In order to assist urban African American adolescent females who are participating in destructive activities, it is essential that teachers, school counselors and other helping professionals understand their unique challenges, based solely on their race and gender. For example, African American adolescent females are often stereotyped as wild, sexually promiscuous and amoral as opposed to being perceived as young, naïve, and immature during a period of rapid and normative development (Stephens & Phillips, 2003). This faulty perception influences others’ interactions with African American adolescent females and characterizes many of African American adolescent females’ experiences in schools. For African American female adolescents, issues of race and gender identity are especially important, as these interact to create unique experiences of stress and dissonance. All of these issues pose risks for African American adolescent females’ health and development; however, these risks can be offset by appropriate interventions, which allow African American female adolescents to adapt and cope with the challenges they face.            

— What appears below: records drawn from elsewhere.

-- ==== Sys2Proof/Safety.lean ====
section
/-! DEFINITION. What a safe run is, in the terms the statements use: the state no fault has ended, the rules every
bus trace obeys, the reading of a trace by the observer event by event, and the invariant of the machine. -/

namespace Sys2Proof.Machine

open Sys2Proof

/-- The run has not ended in a fault (60_exceptions.md R304). -/
abbrev State.Running (s : State) : Prop := s.fault = none

/-- The block accepts any request: no fault is recorded and a RESET has completed (60_exceptions.md R303). -/
abbrev State.Ready (s : State) : Prop := s.fault = none ∧ s.init = true

/-! ### Words of the statements -/

/-- The position 1..8 that an 8-bit operand names: 0 is treated as 1 and 9..255 as 8 (41_lookup.md R171). -/
def positionOf (b : Byte) : Nat := max 1 (min b.toNat 8)

/-- The four events of one register write (95_test_vectors.md, `A<-d`). -/
def writeEvents (addr data : Byte) : List Event := [.stbLow, .tx .lsbFirst addr, .tx .lsbFirst data, .stbHigh]

/-- The bus address of the grid register of position p (20_memory.md R61). -/
def gridRegister (p : Nat) : Nat := 0xC0 + 2 * (p - 1)

/-- The bus address of the lamp register of position p (20_memory.md R61). -/
def lampRegister (p : Nat) : Nat := 0xC1 + 2 * (p - 1)

/-- The state after some write frames with these events, and nothing else, were sent: the trace is longer, the strobe
is HIGH and the data level is UNKNOWN after a byte out (20_memory.md R70, 40_framer.md R141). -/
def State.afterSending (es : List Event) (s : State) : State :=
  { s with busUnread := s.busUnread ++ es, port := { s.port with stb := .high, dio := .unknown } }

/-! ### Legal traces -/

/-- The event may come next at a port in state p: a byte is written only with the strobe low, the line an output and
the least significant bit first, and read only with the strobe low, the line an input and the most significant bit
first; a frame begins and ends with the line an output (20_memory.md R63; 40_framer.md R140, R148, R149). -/
def Event.legal (p : Port) : Event → Bool
  | .stbLow => p.stb == .high && p.dir == .output
  | .stbHigh => p.stb == .low && p.dir == .output
  | .dirIn => p.stb == .low && p.dir == .output
  | .dirOut => p.stb == .low && p.dir == .input
  | .dataLow => p.stb == .low && p.dir == .output
  | .tx order _ => p.stb == .low && p.dir == .output && order == .lsbFirst
  | .rx order _ => p.stb == .low && p.dir == .input && order == .msbFirst

/-- The port after a list of events, if each of them is legal where it comes. -/
def replay (p : Port) : List Event → Option Port
  | [] => some p
  | e :: es => if e.legal p then replay (p.after e) es else none

/-! ### The observer's reading, event by event -/

/-- What a frame with these Tx bytes does to the observer, by the value of its first byte (20_memory.md R82 to R86).
The decoder of Decode.lean is not used here. -/
def readBytes (bytes : List Byte) (o : Observer) : Observer :=
  match bytes with
  | [] => Observer.allUnknown
  | c :: data =>
    if 0xC0 ≤ c.toNat ∧ c.toNat ≤ 0xCF then o.writeFrame (c.toNat - 0xC0) data
    else if data ≠ [] then Observer.allUnknown
    else if c.toNat = 0x40 then o.modeFrame .auto
    else if c.toNat = 0x44 then o.modeFrame .fixed
    else if c.toNat = 0x42 then o.scanFrame
    else if c.toNat = 0x87 then o.displayFrame .off
    else if 0x88 ≤ c.toNat ∧ c.toNat ≤ 0x8F then o.displayFrame (.level (c.toNat - 0x87))
    else Observer.allUnknown

/-- The observer after one more event; the first component holds the bytes of the frame under way (20_memory.md R81). -/
def observeEvent (x : Option (List Byte) × Observer) (e : Event) : Option (List Byte) × Observer :=
  match e, x.1 with
  | .stbHigh, some bytes => (none, readBytes bytes x.2)
  | e, pend => (openFrame pend e, x.2)

/-- The observer after a list of events that begins outside a frame. -/
def observeAll (es : List Event) (o : Observer) : Option (List Byte) × Observer := es.foldl observeEvent (none, o)

/-- The Tx bytes of the whole frames of a list of events, in order; `pend` is the frame under way (20_memory.md R81). -/
def framesOf : Option (List Byte) → List Event → List (List Byte)
  | _, [] => []
  | pend, e :: es =>
    match e, pend with
    | .stbHigh, some bytes => bytes :: framesOf none es
    | e, pend => framesOf (openFrame pend e) es

/-! ### The invariant -/

/-- The display setting is OFF, LEVEL(1..8) or UNKNOWN (20_memory.md R80). -/
def Display.legal : Display → Bool
  | .off => true
  | .level l => decide (1 ≤ l ∧ l ≤ 8)
  | .unknown => true

/-- What every state between two requests satisfies (10_state.md R32, R41, R43, R44, R47; 20_memory.md R80). -/
structure State.Inv (s : State) : Prop where
  /-- The strobe is HIGH between requests (40_framer.md R149). -/
  strobeHigh : s.port.stb = .high
  /-- The data line is an output between requests (40_framer.md R148). -/
  lineOutput : s.port.dir = .output
  /-- The scan buffer holds no value outside a SCAN (10_state.md R41). -/
  noScanBuffer : s.scanBuffer = none
  /-- autoIncrement is true only inside a RESET (10_state.md R32). -/
  noAutoIncrement : s.autoIncrement ≠ some true
  /-- After a RESET the mirror holds a value and autoIncrement is 0 (10_state.md R47). -/
  afterReset : s.init = true → s.lampMask.isSome = true ∧ s.autoIncrement = some false
  /-- The chip registers are in canonical form. -/
  ramWf : Memory.wf s.obs.ram
  /-- The display setting is a legal one (20_memory.md R80). -/
  displayLegal : s.obs.display.legal = true
  /-- Every event of the trace was legal, and the port is what the trace made it (10_state.md R39). -/
  traceLegal : replay Port.launch s.trace = some s.port
  /-- The observer is the reading of the part of the trace it has read (20_memory.md R80 to R86). -/
  observerReads : observeAll s.busRead Observer.allUnknown = (none, s.obs)

end Sys2Proof.Machine
end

Given the increasing concerns of this population, this article presents a group mentoring approach for working with urban African American female adolescents to reduce self-destructive behaviors (e.g., sexual promiscuity, drug use, and self/other directed violence) and to promote their healthy social, emotional, and academic development. The approach presented is based on traditional African cultural systems and ethos. More specifically, the individual is viewed in the context of the group or community (Nobles, 1991). As such, the group-mentoring concept subscribes to a collective approach for mentoring young people of African descent. Accordingly, mentoring is conceptualized as requiring the efforts of the entire community as opposed to relying on one-to-one mentoring relationships. It is believed that African American girls will be able to observe and learn through contact and interaction with a collective group of African American women who embody varied lived experiences, interests, personalities, and perspectives on gender and ethnicity.  Although typical mentoring programs are established by matching a suitable adult or older youth with a younger person, some researchers (e.g., Flaxman & Ascher, 1992) have discussed the difficulty of matching mentors to mentees or developing “planned” mentoring relationships. Therefore, by allowing African American girls and women to interact as a group, the hope is that natural mentoring will occur.  Natural mentoring is typically formed through friendship, collegiality, teaching, coaching, and counseling (Flaxman & Ascher, 1992).  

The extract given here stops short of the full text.